Fourth year also includes elective rotations, where students choose specialties they’re considering for their career. These “audition rotations” at other hospitals serve double duty: learning and making an impression on programs where they hope to match for residency. The final months of fourth year are consumed by residency applications, interviews (often requiring travel across the country), and ultimately Match Day, when students learn where they’ll train for the next three to seven years.

What the Workload Actually Looks Like

During preclinical years, students spend mornings in lectures and afternoons in labs or studying independently.

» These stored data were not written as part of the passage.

-- ==== Sys2Proof/Machine/Home.lean ====
section
/-!
DEFINITION. The slices and home agents (ch. 7, 8) with the owner-table and region checks they make (ch. 10).
-/
namespace Sys2Proof.Machine

/-! ## Slices and lines -/

def Slice.empty : Slice := ⟨[], [], [], 0, 0, [], [], [], [], [], false, 0⟩
def Sys.slice (s : Sys) (n : Nat) : Slice := Bank.getD s.slices n .empty
def Sys.onSlice (s : Sys) (n : Nat) (f : Slice → Slice) : Sys := { s with slices := Bank.set s.slices n (f (s.slice n)) }

def slReset : Nat := 0
def slClearing : Nat := 1
def slReady : Nat := 2
def slClearingData : Nat := 3
def slOn : Nat := 4
def slDisabling : Nat := 5
def slHold : Nat := 6
def slDraining : Nat := 7
def slRetired : Nat := 8
def slTesting : Nat := 9
def slTested : Nat := 10
def slClearingT : Nat := 11

def Sys.slState (s : Sys) (n : Nat) : Nat := s.rf F.TILE_SLICE_STATUS_STATE n
def Sys.slTo (s : Sys) (n st : Nat) : Sys := s.put F.TILE_SLICE_STATUS_STATE st n

/-- The LLC set of a sector number (R241). -/
def llcSet (q : Nat) : Nat := (q % 2 ^ 22 ^^^ q / 2 ^ 22) % 1536
/-- The snoop-filter set of a line (R312). -/
def sfSet (l : Nat) : Nat := (nget l 0 24 ^^^ nget l 24 22) % 12288
/-- The write-epoch bucket of a line (R310). -/
def bucketOf (l : Nat) : Nat := nget l 0 12 ^^^ nget l 12 12 ^^^ nget l 24 12 ^^^ nget l 36 10

/-- The data array answers lookups: ON, DISABLING, HOLD and DRAINING (R268). -/
def Sys.llcUp (s : Sys) (n : Nat) : Bool := [slOn, slDisabling, slHold, slDraining].contains (s.slState n)

/-- The sector of a line at a slice, when it is present. -/
def Sys.sector (s : Sys) (n l : Nat) : Option Sector :=
  if s.llcUp n then (s.slice n).sectors.find? (fun e => e.q = l / 4) else none

/-- The LLC's data of a line, when its sub-block's V is 1, with its poison mark. -/
def Sys.llcLine (s : Sys) (n l : Nat) : Option (BitVec 512 × Bool) :=
  match s.sector n l with
  | some e => if bit e.v (l % 4) then some ((e.data[l % 4]?).getD 0, bit e.p (l % 4)) else none
  | none => none

/-- A number with a bit set or cleared. -/
def setBit (m i : Nat) (v : Bool) : Nat := if v then m ||| 2 ^ i else m - (m &&& 2 ^ i)

/-- The sub-block of a line takes data: V 1; D and P as given, or kept where already set (R247). -/
def Sector.fill (e : Sector) (i : Nat) (data : BitVec 512) (dm pm keep : Bool) : Sector :=
  { e with
    v := setBit e.v i true
    d := setBit e.d i (dm || pm || (keep && bit e.d i))
    p := setBit e.p i (pm || (keep && bit e.p i))
    data := e.data.set i data }

/-- The sub-block of a line is invalid; the tag entry ends with its last sub-block (R273). -/
def Sys.llcClear (s : Sys) (n l : Nat) : Sys :=
  let clear := fun (e : Sector) =>
    if e.q = l / 4 then
      { e with
        v := setBit e.v (l % 4) false
        d := setBit e.d (l % 4) false
        p := setBit e.p (l % 4) false }
    else e
  s.onSlice n (fun t => { t with sectors := (t.sectors.map clear).filter (fun e => e.v ≠ 0) })

/-- The sectors of a slice that a kennel allocated. -/
def Sys.occ (s : Sys) (n k : Nat) : Nat := ((s.slice n).sectors.filter (fun e => e.kennel = k)).length

/-- TILE_HA_STATUS, TILE_HA_EPOCH and TILE_SLICE_OCC follow the slice (R331). -/
def Sys.showHa (s : Sys) (n : Nat) : Sys :=
  let t := s.slice n
  let cnt := fun (p : Pool) => (t.txns.filter (fun x => x.pool = p)).length
  let s := (((((s.put F.TILE_HA_STATUS_TT_GENERAL (cnt .general) n).put F.TILE_HA_STATUS_TT_WRITE (cnt .write) n).put
    F.TILE_HA_STATUS_TT_REMOTE (cnt .remote) n).put F.TILE_HA_STATUS_TT_INTERNAL (cnt .internal) n).put
    F.TILE_HA_STATUS_SESSION t.session n).put F.TILE_HA_EPOCH_EPOCH t.epoch n
  s.each (below 16) (fun s k => s.put F.TILE_SLICE_OCC_OCC (s.occ n k) n k)

/-- An event of R310: E counts up and goes into the line's bucket; at a wrap the session counts up. -/
def Sys.epochUp (s : Sys) (n l : Nat) : Sys :=
  s.onSlice n (fun t =>
    let e := (t.epoch + 1) % 2 ^ 48
    { t with epoch := e, session := if e = 0 then (t.session + 1) % 256 else t.session, buckets := Bank.set t.buckets (bucketOf l) e })

/-! ## Memory behind a slice -/

/-- The first lane and width of link `j` of a port (R439). -/
def laneOf (bifurc j : Nat) : Nat × Nat :=
  match bifurc, j with
  | 0, _ => (0, 16)
  | 1, j => (8 * j, 8)
  | 2, 0 => (0, 8)
  | 2, j => (8 + 4 * (j - 1), 4)
  | _, j => (4 * j, 4)

/-- The port and link whose CXL window holds an address of this socket (R456). -/
def Sys.cxlLink (s : Sys) (pa : Nat) : Option (Nat × Nat) :=
  let base := 0x100000000000 * (1 + s.socket)
  if base ≤ pa && decide (pa < base + 0x100000000000) then
    let p := (pa - base) / 0x20000000000
    let lane := ((pa - base) % 0x20000000000) / 0x2000000000
    let b := (s.conf.port p).bifurc
    ((below (linksOf b)).find? (fun j => decide ((laneOf b j).1 ≤ lane) && decide (lane < (laneOf b j).1 + (laneOf b j).2))).map (fun j => (p, j))
  else none

/-- The states of a link (R467). -/
def lkOff : Nat := 0
def lkReset : Nat := 1
def lkTraining : Nat := 2
def lkUp : Nat := 3
def lkL1 : Nat := 4
def lkDown : Nat := 5
def lkContained : Nat := 6
def lkHeel : Nat := 7

/-- A link is UP or L1. -/
def Sys.linkUp (s : Sys) (p j : Nat) : Bool := [lkUp, lkL1].contains (s.rf F.IOP_LINK_STATUS_STATE p j)

/-- The address decodes to a device's HDM that can be reached: the link runs CXL and is UP or L1 (R456, R458). -/
def Sys.cxlDecodes (s : Sys) (pa : Nat) : Bool :=
  match s.cxlLink pa with
  | some (p, j) =>
    let base := 0x100000000000 * (1 + s.socket) + p * 0x20000000000 + (laneOf (s.conf.port p).bifurc j).1 * 0x2000000000
    (s.conf.port p).role == 2 && s.linkUp p j && s.on F.IOP_LINK_STATUS_CXL p j && s.on F.IOP_LINK_CXL_HDM_EN p j && decide (pa < base + s.rf F.IOP_LINK_CXL_SIZE_GIB p j * gib)
  | none => false

/-- A line leaves for memory: to its channel's controller, or at once to the CXL port (R335, R365, R457). A line that lies in no
set is not written. -/
def M.sendWrite (x : M) (n l : Nat) (data : BitVec 512) (poison : Bool) : M :=
  match x.sys.conf.locate (64 * l) with
  | some (m, _, mir) =>
    let c := x.sys.writeChan m mir
    x.on (fun s => s.onChan c (fun ch => { ch with mwr := ch.mwr ++ [⟨l, n, data, poison⟩] }))
  | none =>
    if x.sys.cxlDecodes (64 * l) then x.write (lineOps l data poison)
    else match x.sys.cxlLink (64 * l) with
      -- a write that the device can no longer take is discarded (R458)
      | some (p, j) => if x.sys.linkUp p j then x else x.on (fun s => s.raise (srcPort p 5) j)
      | none => x

/-- Data a holder or a requester gave goes into the LLC sub-block when the sector is present, marked dirty, else to memory
(R300). -/
def M.writeBack (x : M) (n l : Nat) (data : BitVec 512) (poison : Bool) : M :=
  if (x.sys.sector n l).isSome then
    x.on (fun s => s.onSlice n (fun t => { t with sectors := t.sectors.map (fun e =>
      if e.q = l / 4 then e.fill (l % 4) data true poison false else e) }))
  else x.sendWrite n l data poison

/-- A sector is evicted: clean sub-blocks dropped, dirty ones written, poisoned ones written as poison (R250). -/
def M.evictSector (x : M) (n : Nat) (e : Sector) : M :=
  let x := x.on (fun s => s.onSlice n (fun t => { t with sectors := t.sectors.filter (fun f => f.q ≠ e.q) }))
  (below 4).foldl (fun x i => if bit e.d i then x.sendWrite n (4 * e.q + i) ((e.data[i]?).getD 0) (bit e.p i) else x) x

/-- Where a new sector of a kennel goes in its set, and the sector that leaves (R248): below the quota an invalid way, the least
recent sector of a kennel at or above its quota, the least recent of the set; at the quota the least recent of its own. -/
def Sys.allocWay (s : Sys) (n k q : Nat) : Option (Nat × Option Sector) :=
  let set := (s.slice n).sectors.filter (fun e => llcSet e.q = llcSet q)
  let full := fun (k : Nat) => decide (s.rf F.TILE_SLICE_OCC_QUOTA n k ≤ s.occ n k)
  let last := fun (l : List Sector) => l.getLast?.map (fun e => (e.way, some e))
  if full k then last (set.filter (fun e => e.kennel = k))
  else match (below 16).find? (fun w => !set.any (fun e => e.way = w)) with
  | some w => some (w, none)
  | none => (last (set.filter (fun e => full e.kennel))).or (last set)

Total study time, including class and self-directed work, commonly reaches 60 or more hours per week during exam periods. During clinical rotations, the schedule shifts to hospital hours. Students on surgical rotations might arrive at 5 a.m. and leave twelve or more hours later, then study for shelf exams in the evening. Call nights can mean staying in the hospital overnight. Duty hour restrictions that apply to residents also generally cover students, but the culture of each rotation varies widely. Weekends during clerkships are rarely fully free.

The overall arc is a gradual increase in responsibility. First-year students observe and practice on models. Second-year students refine clinical skills on real patients in limited settings. Third-year students carry their own small panel of patients and present on rounds. Fourth-year students, particularly late in the year, function close to the level of an intern, managing patients with lighter supervision and making clinical decisions that the team then reviews. By graduation, the expectation is that they’re ready to start residency on day one.